Heavenly visions in earth colours

The Annunciation in St Botolph's church
The Annunciation in St Botolph’s church. Photograph: Rob Yarham

A dunnock is singing from the scaffolding on the bell tower of St Botolph’s, the small square Saxon church. I walk inside, out of the wind and rain, and open the heavy inner door.

Automated lights illuminate the walls, which glow with faded red and brown paintings. The walls are covered with figures – some very faint, some clear, part-Saxon, part-Norman in style – like a large, faded Bayeux tapestry. The closer you look, the more the figures come to life. Saint George rides in gallantly on horseback, levelling his lance. Adam and Eve are tempted by a wyvern serpent. An ox and an ass watch over a child in a cradle.

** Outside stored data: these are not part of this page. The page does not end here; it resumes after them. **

theorem untouched_serveRead (key : Key) (s : State) : untouched (serveRead key s) = untouched s := by
  unfold serveRead
  split
  · rfl
  · refine untouched_ite (fun _ => ?_) fun _ => rfl
    split <;> rfl

theorem untouched_serveList (start : Key) (s : State) : untouched (serveList start s) = untouched s := by
  unfold serveList
  split <;> rfl

theorem untouched_servePeers (s : State) : untouched (servePeers s) = untouched s := by
  unfold servePeers
  split <;> rfl

theorem untouched_serveSync (s : State) : untouched (serveSync s) = untouched s := by
  unfold serveSync
  split
  case h_5 => exact untouched_expireSummary _
  all_goals rfl

theorem untouched_serveProgram (offset : Byte) (given : List Byte) (s : State) :
    untouched (serveProgram offset given s) = untouched s := by
  unfold serveProgram
  split
  · rfl
  · exact untouched_ite (fun _ => rfl) fun _ => rfl

theorem untouched_serveLock (s : State) : untouched (serveLock s) = untouched s := by
  unfold serveLock
  split
  · rfl
  · split <;> rfl

theorem answersUntouched_transactionEnd (clocked : Nat) (s : State) :
    AnswersUntouched s (execTransactionEnd clocked s) := by
  refine answersUntouched_next ?_
  split <;> rfl

/-! ## The configuration area and the station's states -/

theorem answersUntouched_configProgramDone (failed : List Byte) (s : State) :
    AnswersUntouched s (execConfigProgramDone failed s) := by
  refine answersUntouched_next ?_
  split
  · exact untouched_ite (fun _ => rfl) fun _ => rfl
  all_goals rfl

theorem answersUntouched_lockCheckProgrammed (failed : List Byte) (s : State) :
    AnswersUntouched s (execLockCheckProgrammed failed s) := by
  refine answersUntouched_next ?_
  split
  · exact untouched_ite (fun _ => rfl) fun _ => untouched_ite (fun _ => rfl) fun _ => rfl
  all_goals rfl

theorem answersUntouched_lockMarkerProgrammed (failed : Byte) (s : State) :
    AnswersUntouched s (execLockMarkerProgrammed failed s) := by
  refine answersUntouched_next ?_
  split
  · exact untouched_ite (fun _ => rfl) fun _ => untouched_ite (fun _ => untouched_softResetStart [] _) fun _ => rfl
  all_goals rfl

theorem answersUntouched_startUpScanEnd (s : State) : AnswersUntouched s (execStartUpScanEnd s) :=
  answersUntouched_guard
    ((untouched_of_beyondStore ((beyondStore_advanceWalk _).trans (beyondStore_nextRun _))).trans rfl)

theorem answersUntouched_listeningPeriodEnd (s : State) : AnswersUntouched s (execListeningPeriodEnd s) := by
  have offered (t : State) :
      untouched (post (.stationState .active) (pumpFetch (pumpReconciler (pumpProfile (expireSummary t))))) = untouched t :=
    (untouched_pumpFetch _).trans ((untouched_pumpReconciler _).trans ((untouched_pumpProfile _).trans
      (untouched_expireSummary t)))
  exact answersUntouched_guard (offered _)

/-! ## The line -/

theorem answersUntouched_frameStart (s : State) : AnswersUntouched s (execFrameStart s) := by
  refine answersUntouched_guard ?_
  split <;> rfl

theorem untouched_hearPeer (p : Station) (id : Option (BitVec 32)) (s : State) :
    untouched (hearPeer p id s) = untouched s := by
  obtain ⟨new, -, heffect⟩ := hearPeer_heard p id s
  rw [heffect, peerTaken]
  split <;> rfl

theorem untouched_endGood (f : Frame) (s : State) : untouched (endGood f s) = untouched s := by
  refine untouched_ite (fun _ => untouched_ite (fun _ => rfl) fun _ => rfl) fun _ => ?_
  have received (t : State) : untouched (receive f t) = untouched t := untouched_guard fun _ => rfl
  exact (untouched_pump _).trans ((received _).trans (untouched_hearPeer ..))

theorem answersUntouched_frameEndGood (bytes : List Byte) (s : State) : AnswersUntouched s (execFrameEndGood bytes s) := by
  refine answersUntouched_guard ?_
  split
  · exact untouched_endGood ..
  · rfl

theorem untouched_beginSending (s : State) : untouched (beginSending s) = untouched s := by
  unfold beginSending
  split
  · split <;> rfl
  · rfl

theorem answersUntouched_slotStart (s : State) : AnswersUntouched s (execSlotStart s) := by
  have counted (t : State) : untouched (countSlot t) = untouched t := rfl
  exact answersUntouched_guard ((counted _).trans (untouched_guard fun _ => untouched_beginSending s))

theorem answersUntouched_collisionDetected (s : State) : AnswersUntouched s (execCollisionDetected s) := by
  refine answersUntouched_next ?_
  split
  · rfl
  · refine untouched_ite (fun _ => rfl) fun _ => ?_
    split <;> rfl

theorem untouched_reportSent (r : Option Requester) (s : State) : untouched (reportSent r s) = untouched s := by
  unfold reportSent
  split
  · split <;> rfl
  · split <;> rfl
  · split <;> rfl
  · rfl
  · rfl

theorem answersUntouched_transmitEnd (s : State) : AnswersUntouched s (execTransmitEnd s) := by
  refine answersUntouched_next ?_
  split
  · rfl
  · refine untouched_ite (fun _ => rfl) fun _ => ?_
    split
    · rfl
    · exact untouched_reportSent ..

theorem answersUntouched_waitingFramePlaced (s : State) : AnswersUntouched s (execWaitingFramePlaced s) := by
  have placed (r : Requester) (t : State) : untouched (pumpResponder (placeFor r t)) = untouched t :=
    (untouched_pumpResponder _).trans (untouched_of_offers (offers_placeFor r t))
  refine answersUntouched_next ?_
  split
  · exact untouched_guard fun _ => placed ..
  · rfl

/-! ## Takings -/

theorem answersUntouched_takeFrame {k : FrameKind} {use : Frame → State → State} {s : State}
    (h : ∀ f t, untouched (use f t) = untouched t) : AnswersUntouched s (takeFrame k use s) := by
  refine answersUntouched_guard ?_
  split
  · exact untouched_guard fun _ => h ..
  · rfl

theorem untouched_useNews (f : Frame) (s : State) : untouched (useNews f s) = untouched s := by
  refine untouched_guard fun _ => ?_
  split
  · exact (untouched_spaceEvent ..).trans (untouched_offerArrival ..)
  · rfl

theorem untouched_settleSupply (source : Station) (echo : Byte) (key : Key) (r : Option Record) (s : State) :
    untouched (settleSupply source echo key r s) = untouched s := by
  unfold settleSupply
  split
  · split
    · exact untouched_offerArrival ..
    · exact untouched_pumpFetch _
  · split
    · exact untouched_offerArrival ..
    · rfl

theorem untouched_useSupply (f : Frame) (s : State) : untouched (useSupply f s) = untouched s := by
  refine untouched_guard fun _ => ?_
  split
  · exact (untouched_spaceEvent ..).trans (untouched_settleSupply ..)
  · rfl

theorem untouched_useSummary (f : Frame) (s : State) : untouched (useSummary f s) = untouched s := by
  have raised : untouched (raiseClock (longAt f.payload 0) s) = untouched s :=
    untouched_of_beyondStore (beyondStore_raiseClock ..)
  exact untouched_guard fun _ =>
    untouched_ite (fun _ => (untouched_pumpReconciler _).trans raised) fun _ => raised

theorem untouched_useProfile (f : Frame) (s : State) : untouched (useProfile f s) = untouched s :=
  untouched_guard fun _ => (untouched_pump _).trans (untouched_endQueryOf ..)

theorem untouched_takePart (f : Frame) (p : Pair) (placed : Placed) (expected : Nat) (s : State) :
    untouched (takePart f p placed expected s) = untouched s := by
  have entry (t : State) (h : HeardEntry) : untouched (compareEntry f.source p.bucket t h) = untouched t := by
    unfold compareEntry
    split
    · exact untouched_wantAdd ..
    · rfl
  have compared (l : List HeardEntry) (t : State) :
      untouched (l.foldl (compareEntry f.source p.bucket) t) = untouched t := by
    induction l generalizing t with
    | nil => rfl
    | cons h l ih => exact (ih _).trans (entry t h)
  refine untouched_ite (fun _ => ?_) fun _ => (untouched_pumpFetch _).trans (compared _ s)
  exact (untouched_pumpFetch _).trans ((untouched_pumpReconciler _).trans
    ((untouched_of_withdraws (withdraws_finishQuery _)).trans (compared _ s)))

theorem untouched_useBucketReply (f : Frame) (s : State) : untouched (useBucketReply f s) = untouched s := by
  unfold useBucketReply
  split
  · refine untouched_ite (fun _ => rfl) fun _ => untouched_ite (fun _ => ?_) fun _ => untouched_takePart ..
    exact (untouched_pumpReconciler _).trans (untouched_failBucketQuery s)
  all_goals rfl

theorem untouched_acceptRequest (f : Frame) (kind : JobKind) (s : State) :
    untouched (acceptRequest f kind s) = untouched s := by
  have added (job : Job) : untouched (addJob job s) = untouched s :=
    untouched_ite (fun _ => rfl) fun _ => untouched_guard fun _ => rfl
  exact untouched_guard fun _ => (untouched_pumpResponder _).trans (added _)

/-! ## Timers -/

theorem answersUntouched_bucketReplyTimeout (s : State) : AnswersUntouched s (execBucketReplyTimeout s) := by
  refine answersUntouched_guard ?_
  split
  · exact (untouched_pumpReconciler _).trans (untouched_failBucketQuery s)
  all_goals rfl

theorem answersUntouched_fetchReplyTimeout (i : Fin 4) (s : State) : AnswersUntouched s (execFetchReplyTimeout i s) := by
  refine answersUntouched_guard ?_
  split
  · exact (untouched_pumpFetch _).trans (untouched_countAttempt ..)
  all_goals rfl

theorem answersUntouched_silenceLimit (p : Station) (s : State) : AnswersUntouched s (execSilenceLimit p s) :=
  answersUntouched_guard ((untouched_pump _).trans (untouched_purgePeer ..))

theorem answersUntouched_absenceLimit (p : Station) (s : State) : AnswersUntouched s (execAbsenceLimit p s) :=
  answersUntouched_guard ((untouched_pump _).trans ((untouched_endQueryOf ..).trans (untouched_discardJobs ..)))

The fresco cycles were probably made in about 1120, 70 years after the church was built. Similar paintings, presumably by the same artists – known as the Lewes Group after their Lewes Cluniac priory origin or patronage – can be found in other churches in Sussex, but these are the most complete.

St Botolph’s.
St Botolph’s. Photograph: Rob Yarham

Simon Watson, the church warden, explains: “We think it probably took about six months to do the paintings. The artists had with them similia – collections of pictures related to worship and sainthood – and they would then choose what to put on the walls.

“There’s a lot of red and yellow ochre, which would have been the cheap and cheerful paints, because there wouldn’t have been a lot of money for anything more glamorous.” The blue colour, possibly ground from malachite, was expensive and used sparingly for treasured details.

Perhaps the best preserved is the Annunciation – Gabriel greets Mary as a white dove descends towards her. “I do like that one,” agrees Simon. “It’s got a lovely sort of boldness of design, and there are these gorgeous blue halos, which, because there’s so little other colour, stand out more strongly.”

Back outside, I walk around the side of the freshly white-washed church to the fence that looks across the valley to the South Downs. Clouds are racing across the sky. The calls of Canada and greylag geese and wigeon rise from the flooded fields by the river Arun below.